Con Storie di Calce raccontiamo le esperienze di clienti, appassionati e di tutti coloro che lavorano con la calce. Spunti, aneddoti e, perché no, qualche esempio delle realizzazioni che si possono fare con i nostri materiali.

Questa è una storia di calce atipica: abbiamo intervistato Maria Sole Fabrizi, architetta e fotografa che ci ha raccontato il suo progetto di ricerca dal nome La pelle delle città. Non abbiamo parlato di calce, ma di città, di materiali che costituiscono gli edifici dei nostri centri urbani e di come i rivestimenti siano paragonabili alla pelle umana. Un parallelismo che ci ha subito ricordato l’articolo di Benrhard Furrer pubblicato nel 2011 all’interno del volume Riuso del patrimonio architettonico e cha abbiamo riassunto qui.

Cogliamo l’occasione di ringraziare Maria Sole per aver condiviso con noi la sua esperienza.

Buona lettura!

Ci parli di lei e del suo percorso professionale

Dopo diversi anni a Roma, dove ho studiato e lavorato come architetta, ho deciso di tornare a Cingoli, il mio paese natale conosciuto anche come il Balcone delle Marche. Il nome è dovuto alla sua vasta terrazza panoramica sulle mura castellane da cui la vista spazia su gran parte del territorio marchigiano con la cornice naturale del Mar Adriatico e del Monte Conero. Nonostante il trasferimento, ho continuato la mia ricerca fotografica sui tema della forma del paesaggio e dell’architettura. In questa mia ricerca rientra il progetto La pelle delle città.
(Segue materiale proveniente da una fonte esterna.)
/-- The better of the lead record so far and the next contained record in slot order (07 R127): the most
restrictive floor, then the earliest first confirmed time, then the lowest slot. -/
def betterLead (c : Copy) (now : Time) : Option FaultRecord → FaultRecord → Option FaultRecord
  | none, r => some r
  | some b, r =>
    let fb := (c.rows.get b.kind).floor.rank
    let fr := (c.rows.get r.kind).floor.rank
    if fb < fr ∨ (fb = fr ∧ b.confirmedAge now < r.confirmedAge now) then some r else some b

/-- The lead record of COCKPIT_STATUS (07 R127). -/
def FaultTable.lead (t : FaultTable) (c : Copy) (now : Time) : Option FaultRecord :=
  t.contained.foldl (betterLead c now) none

end Sys2Proof.Machine
end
La pelle delle città: ci racconti tutto del  progetto

La pelle delle città è un progetto fotografico che vuole mettere in evidenza il ruolo determinante dell’involucro esterno che compone la «pelle» del tessuto urbano. Lo sguardo si concentra su una piccola parte della costruzione per mettere in secondo piano la veste decorativa e la conseguente delimitazione tra interno ed esterno, favorendo il racconto trasmesso dal rivestimento. Allo stesso modo dello strato che ricopre il nostro corpo, l’architettura mostra la sua storia, l’età, i segni fatti dal tempo e le imperfezioni dei materiali che rendono unico il luogo e la costruzione.
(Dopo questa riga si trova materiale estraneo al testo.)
-- ==== Sys2Proof/Machine/Containment.lean ====
section
/-! DEFINITION. The containment controller (chapter 7): the target state, the applied state and the recovery
gate, the HALT ramp, the chip states, and the meanings of the commands it takes. -/

namespace Sys2Proof.Machine

open Sys2Proof

/-! ## The target state (R113 to R115) -/

/-- The maximum of the floors of the rows of some records, FULL with none (R113, step 1). -/
def floorLevel (c : Copy) (rs : List FaultRecord) : Level :=
  rs.foldl (fun l r => l.max (c.rows.get r.kind).floor) .full

/-- A record of a motor's unit whose row isolates (R114). -/
def isolates (c : Copy) (u : FaultUnit) (r : FaultRecord) : Bool :=
  r.unit == u && (c.rows.get r.kind).isolate

/-- The minimum of the derate percents of the rows whose floor is DERATE, 100 with none (R114). -/
def derateOf (c : Copy) (rs : List FaultRecord) : Nat :=
  rs.foldl (fun n r => if (c.rows.get r.kind).floor = .derate then min n (c.rows.get r.kind).derate else n) 100

/-- The level of the contained records raised by TABLE_FULL (R113, steps 1 and 2). -/
def tableLevel (c : Copy) (t : FaultTable) : Level :=
  let l := floorLevel c t.contained
  if t.tableFull then l.max .walk else l

/-- The single-motor and both-motor rules (R113, steps 3 and 4). -/
def motorRule (isoFront isoRear : Bool) (l : Level) : Level :=
  if isoFront && isoRear then .halt
  else if isoFront || isoRear then l.max .limp
  else l

/-- The target as DRIVE computes it (R113, R114). -/
def driveTarget (c : Copy) (t : FaultTable) : Drive :=
  let rs := t.contained
  let f := rs.any (isolates c .front)
  let r := rs.any (isolates c .rear)
  { level := motorRule f r (tableLevel c t)
    derate := derateOf c rs
    isoFront := f
    isoRear := r
    regenInhibit := rs.any fun x => (c.rows.get x.kind).regenInhibit
    packOpen := rs.any fun x => (c.rows.get x.kind).packOpen }

/-- The top override entry combined with a target (R115, step 3). -/
def Drive.override (d : Drive) : List Override → Drive
  | [] => d
  | o :: _ =>
    { d with
      level := d.level.max o.floor
      isoFront := d.isoFront || o.isoFront
      isoRear := d.isoRear || o.isoRear
      regenInhibit := d.regenInhibit || o.regenInhibit }

/-- HALT if the isolated set holds both motors (R115, step 4). -/
def Drive.bothHalt (d : Drive) : Drive :=
  { d with level := if d.isoFront && d.isoRear then .halt else d.level }

/-- The target in SERVICE (R115). -/
def serviceTarget (c : Copy) (t : FaultTable) (os : List Override) : Drive :=
  let d := driveTarget c t
  (Drive.override { d with level := d.level.max .walk } os).bothHalt

/-- The target state in a chip state (R113 to R115). -/
def targetFor (chip : Chip) (c : Copy) (t : FaultTable) (os : List Override) : Drive :=
  match chip with
  | .loading | .standby | .shutdown => { driveTarget c t with level := .halt }
  | .drive => driveTarget c t
  | .service => serviceTarget c t os

/-! ## The applied state (R117, R118) -/

/-- The applied state moved toward the target part by part, relaxations held (R117). -/
def Drive.restrict (target applied : Drive) : Drive where
  level := applied.level.max target.level
  derate := min applied.derate target.derate
  isoFront := applied.isoFront || target.isoFront
  isoRear := applied.isoRear || target.isoRear
  regenInhibit := target.regenInhibit
  packOpen := target.packOpen

/-- The held relaxation applied: level, derate percent and isolated set become the target's (R118). -/
def Drive.relax (target applied : Drive) : Drive :=
  { applied with
    level := target.level, derate := target.derate, isoFront := target.isoFront, isoRear := target.isoRear }

/-- The applied state after a recomputation that finds the gate open or closed (R117, R118). -/
def Drive.follow (target applied : Drive) (gate : Bool) : Drive :=
  let a := target.restrict applied
  if target.holdsRelaxation a && gate then target.relax a else a

/-- The isolation notice of one motor, if its membership changed (R119). -/
def isolationNoticeOf (m : Motor) (before after : Drive) : List Owed :=
  if before.isolated m = after.isolated m then [] else [.isolation m (after.isolated m)]

/-- The isolation notices of a change of the applied isolated set, FRONT first (R119, 06 R91). -/
def isolationNotices (before after : Drive) : List Owed :=
  isolationNoticeOf .front before after ++ isolationNoticeOf .rear before after

/-- The ramp state and channel at a change of the applied level (R120, R123). -/
def State.rampFor (s : State) (before after : Level) : State :=
  if before ≠ .halt ∧ after = .halt then
    State.start { s with control := { s.control with ramp := true } } .haltRamp
  else if before = .halt ∧ after ≠ .halt ∧ s.control.ramp = true then
    State.stop { s with control := { s.control with ramp := false } } .haltRamp
  else s

/-- The lines set from the state as it stands (R124 to R126). -/
def State.setLines (s : State) : State := { s with control := s.control.setLines s.table.anyLatched }

/-- A new applied state takes effect: the ramp, the lines and the isolation notices follow it in the same
event (R119, R120, R123 to R126). -/
def State.apply (s : State) (a : Drive) : State :=
  let before := s.control.applied
  let s1 : State := { s with control := { s.control with applied := a } }
  ((s1.rampFor before.level a.level).setLines).owe (isolationNotices before a)

/-- A recomputation of the target, without the DRIVE test (R112). -/
def State.recomputeCore (s : State) : State :=
  let t := targetFor s.control.chip s.working s.table s.control.overrides
  let s1 : State := { s with control := { s.control with target := t } }
  s1.apply (t.follow s.control.applied s.obs.gateOpen)

/-- The chip state changed. -/
def State.setChip (s : State) (c : Chip) : State := { s with control := { s.control with chip := c } }

/-- The DRIVE test, made in STANDBY only, and the move to DRIVE when it holds (R106). -/
def State.testDrive (s : State) : State :=
  if s.control.chip = .standby ∧ driveTest s.ports s.control.gatherDone = true then
    ((s.setChip .drive).stop .gather).recomputeCore
  else s

/-- A recomputation of the target, followed in STANDBY by the DRIVE test (R112, R106). -/
def State.recompute (s : State) : State := s.recomputeCore.testDrive

/-- The steps of an entry to STANDBY (R105); gather batches owed belong to an earlier gather (R108). -/
def State.enterStandby (s : State) : State :=
  let s1 : State := { s with
    control := { s.control with chip := .standby, gatherDone := false }
    owed := s.owed.map Owed.gatherOver }
  (s1.start .gather).recompute

/-- GATHER is stopped when the chip leaves STANDBY (R107). -/
def State.stopGatherIfStandby (s : State) : State := if s.control.chip = .standby then s.stop .gather else s

/-! ## Row changes and the working copy (04 R53, R54, R59) -/

/-- The rows of the working copy changed by an edit or a replacement, as one row change: the containment
controller recomputes, and the records of rows that become disabled are freed (R53, R54, R59; log 15, 18). -/
def State.changeCopy (s : State) (c : Copy) : State :=
  let s1 : State := { s with working := c }
  s1.recompute.tableEvent (s1.table.rowChange s.working.rows c.rows)

/-! ## The commands the controller takes -/

/-- ARRIVAL_NOTICE from the cockpit: the gate is tested while a relaxation is held (R118). -/
def State.cockpitNotice (s : State) : State :=
  if s.control.target.holdsRelaxation s.control.applied && s.obs.gateOpen then
    s.apply (s.control.target.relax s.control.applied)
  else s

/-- ARRIVAL_NOTICE from a motor: a ramp in progress ends when both motors are slow (R122). -/
def State.motorNotice (s : State) : State :=
  if s.control.ramp && s.obs.bothSlow then
    State.stop { s with control := s.control.endRamp } .haltRamp
  else s

/-- The effect of an arrival notice (R118, R122). -/
def State.noticeOf (s : State) : Reporter → State
  | .cockpit => s.cockpitNotice
  | .front | .rear => s.motorNotice

/-- ARRIVAL_NOTICE (02 R29, R118, R122): the oldest notice owed by the unit, if any, is taken (log 3). -/
def execArrivalNotice (u : Reporter) (s : State) : Host.Outcome State Fault Refusal :=
  .next ((s.took (Owed.isArrival u)).noticeOf u)

/-- LINK_STATE_NOTICE (R106): the DRIVE test. -/
def execLinkStateNotice (p : Port) (s : State) : Host.Outcome State Fault Refusal :=
  .next (s.took (· == .linkState p)).testDrive

/-- The key cycle (R110, 05 R73). -/
def State.keyCycle (s : State) : State := (s.tableEvent (s.table.keyCycle s.working)).enterStandby

/-- WAKE is accepted at a level: the change owed by the filter is taken, or the filter moves now (02 R31,
R32; log 4); the wake flag follows (R103). -/
def State.acceptWake (s : State) (on : Bool) : State :=
  let s1 :=
    if s.owes (· == .wakeChange on) then s.took (· == .wakeChange on)
    else { s with switches := { s.switches with wake := ⟨on, 0⟩ } }
  { s1 with control := { s1.control with awake := on } }

/-- WAKE_RISING (R103): a key cycle in SHUTDOWN, the flag alone elsewhere. -/
def execWakeRising (s : State) : Host.Outcome State Fault Refusal :=
  let s1 := s.acceptWake true
  .next (if s1.control.chip = .shutdown then s1.keyCycle else s1)

/-- A sweep that is not IDLE is abandoned at a leave (05 R86, 09 R171 to R173). -/
def State.abandonSweep (s : State) : State := { s with table := s.table.abandonSweep }

/-- The working copy is validated at a forced leave: one that fails is replaced by the committed copy as one
row change, the unsaved flag is cleared and a SAVE in progress no longer matches (04 R58, 09 R172, R173). -/
def State.revertIfInvalid (s : State) (failure : Option Failure) : State :=
  match failure with
  | none => s
  | some _ =>
    let s1 : State := { s with unsaved := false, store := { s.store with replaced := true } }
    s1.changeCopy s.committed

/-- The override stack emptied at a leave (R116). -/
def State.emptyOverrides (s : State) : State := { s with control := { s.control with overrides := [] } }

/-- The wake-forced leave before the chip state changes (R109, 09 R173): the stack is emptied, the sweep
abandoned, the working copy validated, SERVICE_IDLE stopped (log 16, 31). -/
def State.forcedLeave (s : State) (failure : Option Failure) : State :=
  ((s.emptyOverrides.stop .serviceIdle).abandonSweep).revertIfInvalid failure

/-- HALT_RAMP_EXPIRY taken in force: a ramp in progress ends (R121). -/
def State.haltRampEnds (s : State) : State :=
  if s.control.ramp then { s with control := s.control.endRamp } else s

/-- HALT_RAMP_EXPIRY (R121). -/
def execHaltRampExpiry (s : State) : Host.Outcome State Fault Refusal :=
  .next (if s.expiryInForce .haltRamp then (s.afterExpiry .haltRamp).haltRampEnds
    else s.afterExpiry .haltRamp)

/-- CONTAINMENT_ANNOUNCEMENT (R112, 05 R78). -/
def execContainmentAnnouncement (s : State) : Host.Outcome State Fault Refusal :=
  .next (s.took (· == .announcement)).recompute

/-- The links a GATHER expiry declares lost: DOWN or JOINING, in port order (R107). -/
def gatherBatch (t : Ports) : List Delivery :=
  (Port.all.filter fun p => (t.get p).link == .down || (t.get p).link == .joining).map
    fun p => .evidence p.unit .linkLost none

/-- Gather done is set after a recomputation, and the DRIVE test is made (R108). -/
def State.gatherFinished (s : State) : State :=
  let s1 := s.recomputeCore
  State.testDrive { s1 with control := { s1.control with gatherDone := true } }

/-- A GATHER expiry taken in force (R107). -/
def State.gatherExpires (s : State) : State :=
  if s.control.chip = .standby then
    match gatherBatch s.ports with
    | [] => s.gatherFinished
    | ds => (s.deliverAll ds).owe [.gatherBatch true]
  else s

/-- GATHER_EXPIRY (R107). -/
def execGatherExpiry (s : State) : Host.Outcome State Fault Refusal :=
  .next (if s.expiryInForce .gather then (s.afterExpiry .gather).gatherExpires
    else s.afterExpiry .gather)

/-- Whether the gather batch report to be taken is of the gather in progress (R108). -/
def State.batchIsCurrent (s : State) : Bool :=
  s.owed.find? Owed.isGatherBatch == some (.gatherBatch true)

/-- GATHER_BATCH_TAKEN (R108). -/
def execGatherBatchTaken (s : State) : Host.Outcome State Fault Refusal :=
  .next (if s.batchIsCurrent = true ∧ s.control.chip = .standby then
      (s.took Owed.isGatherBatch).gatherFinished
    else s.took Owed.isGatherBatch)

/-- The chip state the end of LOADING enters (R104, step 1). -/
def Control.afterLoading (c : Control) : Chip := if c.awake then .standby else .shutdown

/-- The end of LOADING (R104). -/
def State.endLoading (s : State) : State :=
  let s1 := (s.setChip s.control.afterLoading).recomputeCore
  let s2 := ((s1.start .envelope).start .check).start .recordTick
  if s2.control.chip = .standby then s2.enterStandby else s2

/-- END_OF_LOADING (R104): the report owed by the store is taken, in LOADING (log 3). -/
def execEndOfLoading (s : State) : Host.Outcome State Fault Refusal :=
  .next (if s.owes (· == .endOfLoading) = true ∧ s.control.chip = .loading then
      (s.took (· == .endOfLoading)).endLoading
    else s.took (· == .endOfLoading))

end Sys2Proof.Machine
end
Qual è l’obiettivo di questa ricerca?

Lo scopo della ricerca è seguire gli infiniti mutamenti del tempo che rendono la scoperta dinamica e in continua evoluzione. Il progetto vuole favorire il concetto di città come organismo vivente, un corpo formato da architetture, da stratigrafie e dagli stimoli provenienti dall’essere umano e dal paesaggio circostante. Cito testualmente l’architetto Benrhard Furrer, da voi condiviso, per le analogie riscontrate nel mio lavoro fotografico «Se le rughe del viso sono simbolo del tempo che passa e della vita vissuta, i segni del tempo su un edificio sono testimonianza di epoche, stili e conoscenze del passato.»

Quali materiali le capita di fotografare più spesso? E quali sono i più belli?

Non ci sono materiali specifici, mi lascio trasportare dal luogo in cui mi trovo, seguo la conformazione urbana e quando lo sguardo si ferma su un particolare architettonico analizzo il contesto, la forma e cerco un segno che indentifichi la stratigrafia, la storia del soggetto ritratto.

Un aneddoto che vuole raccontarci.

La pelle della città nasce in una giornata in cui sono arrivata, stranamente, in anticipo ad un incontro di lavoro. In attesa dell’orario ho iniziato a camminare tra le vie di un borgo marchigiano osservando come le facciate di costruzioni differenti riescano a creare un paesaggio continuo e, al tempo stesso, ben scandito da segni lasciati dal sisma, da stili appartenenti ad epoche diverse e dal tempo.